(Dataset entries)
------

/-- GRAPH (R393): it waits for an earlier replay of a non-reentrant object. -/
def execGraph (ctx q : Nat) (s : State) : Host.Outcome State Fault Refusal :=
  s.packetEvent ctx q 7 (fun t ws _ _ =>
    let va := (ws.getD 1 0).toNat
    let p := pkArg (ws.getD 0 0) % 32
    let patches := (List.range p).map (fun i => ((ws.getD (2 + 2 * i) 0).toNat, ws.getD (3 + 2 * i) 0))
    let fail (t : State) (k : Nat) : Except State State := .ok (t.queueError ctx q k ((t.fn ctx).queue q).cur0)
    match t.shawmBytes ctx va 32 with
    | .held t => .error t
    | .fault k => fail t k
    | .ok l t =>
      let d := (List.range 4).map (wordOf l)
      match graphFaults d patches with
      | k :: r => fail t (r.foldl min k)
      | [] =>
        let single := !(d.getD 2 0).getLsbD 0
        let live := t.activeReplays (partOfCtx ctx)
        if single && (live.any (fun r => r.desc == va) || decide (64 ≤ live.length)) then .error t
        else
          let x := (t.fn ctx).queue q
          let base := (d.getD 0 0).toNat
          let l : Level := { kind := 2, inQueue := false, start := base, len := (d.getD 1 0).toNat
                             patches := patches.map (fun e => (base + e.1, e.2)), desc := if single then some va else none }
          let t := t.setQueue ctx q { x with levels := l :: x.levels }
          let pt := t.part (partOfCtx ctx)
          .ok (if single then t.setPart (partOfCtx ctx) { pt with replays := live ++ [{ desc := va, ctx := ctx, q := q }] } else t))

/-! ### PRED (R389) -/

/-- The condition of a PRED. -/
def predHolds (cmp : Nat) (x v : DWord) : Bool :=
  match cmp with
  | 0 => x == v
  | 1 => x != v
  | 2 => v.ule x
  | 3 => x.ult v
  | 4 => v.sle x
  | _ => x.slt v

/-- A PRED that polls reads its word, or reads it again. -/
def State.pollRead (s : State) (c q : Nat) (p : Poll) : State :=
  let x := (s.fn c).queue q
  match s.readVa c p.va with
  | .held s => s
  | .fault k => (s.setQueue c q { x with polling := none }).queueError c q k p.origin
  | .ok w s =>
    let s := s.charge c 3 8
    let x := (s.fn c).queue q
    if predHolds p.cmp (w &&& p.mask) p.value then s.setQueue c q { x with polling := none }
    else s.setQueue c q { x with polling := some { p with since := s.cycle } }

/-- PRED (R389). -/
def execPred (ctx q : Nat) (s : State) : Host.Outcome State Fault Refusal :=
  s.packetEvent ctx q 4 (fun t ws _ _ =>
    let arg := pkArg (ws.getD 0 0)
    let at_ := ((t.fn ctx).queue q).cur0
    let p : Poll := { va := (ws.getD 1 0).toNat, value := ws.getD 2 0, mask := ws.getD 3 0, cmp := arg % 8, since := t.cycle, origin := at_ }
    if pkFlags (ws.getD 0 0) = 0 then
      .ok ((t.setQueue ctx q { (t.fn ctx).queue q with polling := some p }).pollRead ctx q p)
    else match t.readVa ctx p.va with
      | .held t => .error t
      | .fault k => .ok (t.queueError ctx q k ((t.fn ctx).queue q).cur0)
      | .ok w t =>
        let x := (t.fn ctx).queue q
        .ok ((if predHolds p.cmp (w &&& p.mask) p.value then t else t.setQueue ctx q { x with skip := arg / 2 ^ 16 }).charge ctx 3 8))

/-- Skip packets by their headers (R386, R389): an end inside a packet is code 5, an error of the packet that skips. An error
of a skipped packet's own fetch or kind names that packet (log 11). `fuel` bounds them. -/
def State.skipPackets (fuel : Nat) (s : State) (c q : Nat) : State :=
  match fuel with
  | 0 => s
  | k + 1 =>
    let x := (s.fn c).queue q
    if x.skip = 0 then s
    else
      let h := x.here
      match s.fetchWord c q h.1 h.2.1 with
      | .held s => s
      | .fault k => s.queueError c q k x.origin
      | .ok w s => match pkWords w with
        | none => s.queueError c q 1 x.origin
        | some n =>
          if x.skip < 8 * n then s.queueError c q 5 x.cur0
          else
            let x := (s.fn c).queue q
            let y := (x.useUp h.2.1 (8 * n)).advanceBy (8 * n)
            State.skipPackets k (s.setQueue c q { y with skip := x.skip - 8 * n }.rehead) c q

/-- Base-die cycles of R389 in arithmetic-clock cycles (R12): 256 of 2.0 GHz are 230.4 of 1.8 GHz. -/
def pollWait : Nat := 231

/-- Whether a PRED that polls may read its word: it runs on though its queue has stopped (R386). -/
def State.pollTurns (s : State) (c : Nat) : Bool := (s.ctx c).running && !(s.fn c).reset && s.admits c 3

/-- PRED_POLL (R389): a waiting PRED reads its word again; a skip is made once QTAIL covers it. -/
def execPredPoll (ctx q : Nat) (s : State) : Host.Outcome State Fault Refusal :=
  .next (
    let x := (s.fn ctx).queue q
    match x.polling with
    | some p => if s.pollTurns ctx && decide (p.since + pollWait ≤ s.cycle) then s.pollRead ctx q p else s
    | none =>
      if !s.queueTurns ctx q ∨ x.skip = 0 ∨ (x.here.1 && decide (x.tail.toNat < x.here.2.1 + x.skip)) = true then s
      else State.unwind 16 (State.skipPackets (x.skip / 8 + 1) s ctx q) ctx q)

/-! ### SIGNAL (R391, R407) -/

/-- The record of a SIGNAL is posted, or waits for space. -/
def State.paySignal (s : State) (c q : Nat) : State :=
  let x := (s.fn c).queue q
  match x.signal with
  | none => s
  | some (vec, v) =>
    let done (s : State) : State := s.setQueue c q { (s.fn c).queue q with signal := none }
    match s.postRecord c 0 vec q v with
    | .later s => s
    | .done s => done s
    | .fault s => (done s).queueError c q 3 x.sigAt

/-- SIGNAL (R391): the value is written, then the record is posted; the event posts a record that still waits. -/
def execSignal (ctx q : Nat) (s : State) : Host.Outcome State Fault Refusal :=
  if ((s.fn ctx).queue q).signal.isSome then .next (s.paySignal ctx q)
  else s.packetEvent ctx q 8 (fun t ws _ _ =>
    let x := (t.fn ctx).queue q
    match t.shawmReach ctx (ws.getD 1 0).toNat .st 8 with
    | .held t => .error t
    | .fault => .ok (t.queueError ctx q 3 x.cur0)
    | .ok pa t =>
      let t := (t.memWrite pa (bytesOfNat 8 (ws.getD 2 0).toNat)).charge ctx 1 (Config.hbmUnits t.tick)
      if pkFlags (ws.getD 0 0) = 0 then .ok t
      else .ok ((t.setQueue ctx q { (t.fn ctx).queue q with signal := some (pkArg (ws.getD 0 0), ws.getD 2 0),
                                                                    sigAt := x.cur0 }).paySignal ctx q))

/-! ### Register writes of the window (R383, R384, R408, R409) -/

/-- QTAIL_WRITE (R384). -/
def execQtailWrite (ctx q value : Nat) (s : State) : Host.Outcome State Fault Refusal :=
  .next (if q < 8 then s.qtailTo ctx q (BitVec.ofNat 64 value) else s)

/-- QUEUE_ENABLE (R383): a write of the queue's control word. -/
def execQueueEnable (ctx q value : Nat) (s : State) : Host.Outcome State Fault Refusal :=
  .next (if q < 8 then s.queueControl ctx q (BitVec.ofNat 64 value) (BitVec.allOnes 64) else s)

/-- PAUSE_WRITE (R408). -/
def execPauseWrite (ctx value : Nat) (s : State) : Host.Outcome State Fault Refusal :=
  .next (s.shawmWrite ctx 0x180 (BitVec.ofNat 64 value &&& 4) 4 true)

/-- Whether packets addressed to a function's frames, or shard packets from or to it (R370), are still on the fabric (R409,
step 3). -/
def State.addressed (s : State) (c : Nat) : Bool :=
  s.pkts.any (fun p => match p.orig, placeOf (localOfPa p.dst) with
    | some o, .pool _ _ => windowCtx o p.dst == c
    | _, _ => false) ||
  s.msgs.any (fun m => (m.kind == 3 || m.kind == 6) && (m.src == c || m.dst == c))

/-- FUNCTION_RESET (R409): it begins, and ends once everything has settled. -/
def execFunctionReset (ctx : Nat) (s : State) : Host.Outcome State Fault Refusal :=
  .next (
    if !(s.fn ctx).reset then s.beginReset ctx
    else if s.resetSettled ctx && !s.addressed ctx then s.endReset ctx else s)

end Sys2Proof.Machine
end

------

What is expected
Using the entries above, give again exactly the lines from the line holding "sigAt := x.cur0" through the line holding "value) else s)". Include both end lines and nothing else.

Response below
                                                                    sigAt := x.cur0 }).paySignal ctx q))

/-! ### Register writes of the window (R383, R384, R408, R409) -/

/-- QTAIL_WRITE (R384). -/
def execQtailWrite (ctx q value : Nat) (s : State) : Host.Outcome State Fault Refusal :=
  .next (if q < 8 then s.qtailTo ctx q (BitVec.ofNat 64 value) else s)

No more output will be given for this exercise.